== EXERCISE DESCRIPTION ==
Quote exactly the lines spanning from the top of the data below to the line that contains "log 11). -/", including both.

== RECORDS SHOWN ==
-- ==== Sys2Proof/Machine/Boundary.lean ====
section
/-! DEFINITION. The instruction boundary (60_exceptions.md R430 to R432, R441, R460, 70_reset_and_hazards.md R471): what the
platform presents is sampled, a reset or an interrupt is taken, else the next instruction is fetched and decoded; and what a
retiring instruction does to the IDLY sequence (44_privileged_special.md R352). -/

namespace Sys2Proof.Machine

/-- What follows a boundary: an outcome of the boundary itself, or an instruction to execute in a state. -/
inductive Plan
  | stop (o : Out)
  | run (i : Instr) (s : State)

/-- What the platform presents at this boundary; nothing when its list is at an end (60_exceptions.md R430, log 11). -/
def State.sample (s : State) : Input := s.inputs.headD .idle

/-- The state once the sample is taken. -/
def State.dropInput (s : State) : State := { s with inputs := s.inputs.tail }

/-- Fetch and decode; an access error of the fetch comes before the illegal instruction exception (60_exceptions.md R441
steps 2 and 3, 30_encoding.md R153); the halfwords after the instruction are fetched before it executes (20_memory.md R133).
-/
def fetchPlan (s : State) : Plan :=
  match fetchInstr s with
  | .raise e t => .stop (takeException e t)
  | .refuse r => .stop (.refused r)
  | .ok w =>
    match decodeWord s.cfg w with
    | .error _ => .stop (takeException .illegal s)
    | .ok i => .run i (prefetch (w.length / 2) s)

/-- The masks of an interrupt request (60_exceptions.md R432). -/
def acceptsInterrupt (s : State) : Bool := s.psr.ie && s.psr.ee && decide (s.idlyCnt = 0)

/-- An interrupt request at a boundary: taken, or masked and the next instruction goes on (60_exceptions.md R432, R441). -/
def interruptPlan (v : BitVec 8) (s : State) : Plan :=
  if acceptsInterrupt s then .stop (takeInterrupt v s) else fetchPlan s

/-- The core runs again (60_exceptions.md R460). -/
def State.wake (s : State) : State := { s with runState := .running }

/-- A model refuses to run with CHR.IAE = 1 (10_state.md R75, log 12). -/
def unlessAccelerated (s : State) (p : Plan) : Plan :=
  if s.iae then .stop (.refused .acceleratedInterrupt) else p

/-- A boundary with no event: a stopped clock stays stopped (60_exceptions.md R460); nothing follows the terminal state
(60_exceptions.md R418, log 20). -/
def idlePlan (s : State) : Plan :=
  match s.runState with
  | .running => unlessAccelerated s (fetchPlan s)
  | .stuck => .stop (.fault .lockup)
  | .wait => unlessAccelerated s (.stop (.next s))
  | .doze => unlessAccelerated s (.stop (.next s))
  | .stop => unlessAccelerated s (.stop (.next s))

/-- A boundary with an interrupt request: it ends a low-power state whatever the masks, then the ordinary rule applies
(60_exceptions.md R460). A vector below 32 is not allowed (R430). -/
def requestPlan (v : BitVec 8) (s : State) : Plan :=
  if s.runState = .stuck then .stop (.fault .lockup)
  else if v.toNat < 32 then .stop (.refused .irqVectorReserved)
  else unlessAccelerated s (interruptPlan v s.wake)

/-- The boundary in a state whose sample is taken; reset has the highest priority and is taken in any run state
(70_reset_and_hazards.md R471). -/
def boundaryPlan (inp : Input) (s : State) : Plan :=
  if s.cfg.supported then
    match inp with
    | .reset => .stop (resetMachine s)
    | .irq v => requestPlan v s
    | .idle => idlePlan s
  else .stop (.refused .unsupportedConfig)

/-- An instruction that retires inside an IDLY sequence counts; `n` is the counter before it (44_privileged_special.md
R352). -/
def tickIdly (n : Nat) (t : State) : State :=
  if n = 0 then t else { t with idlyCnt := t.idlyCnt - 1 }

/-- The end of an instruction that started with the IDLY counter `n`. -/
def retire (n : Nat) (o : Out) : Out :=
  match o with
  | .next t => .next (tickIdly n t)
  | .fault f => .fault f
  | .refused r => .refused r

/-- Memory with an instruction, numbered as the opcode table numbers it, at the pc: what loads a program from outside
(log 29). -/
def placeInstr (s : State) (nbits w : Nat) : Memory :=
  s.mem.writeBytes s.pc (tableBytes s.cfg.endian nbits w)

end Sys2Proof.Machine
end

== TASK RESPONSE ==
-- ==== Sys2Proof/Machine/Boundary.lean ====
section
/-! DEFINITION. The instruction boundary (60_exceptions.md R430 to R432, R441, R460, 70_reset_and_hazards.md R471): what the
platform presents is sampled, a reset or an interrupt is taken, else the next instruction is fetched and decoded; and what a
retiring instruction does to the IDLY sequence (44_privileged_special.md R352). -/

namespace Sys2Proof.Machine

/-- What follows a boundary: an outcome of the boundary itself, or an instruction to execute in a state. -/
inductive Plan
  | stop (o : Out)
  | run (i : Instr) (s : State)

/-- What the platform presents at this boundary; nothing when its list is at an end (60_exceptions.md R430, log 11). -/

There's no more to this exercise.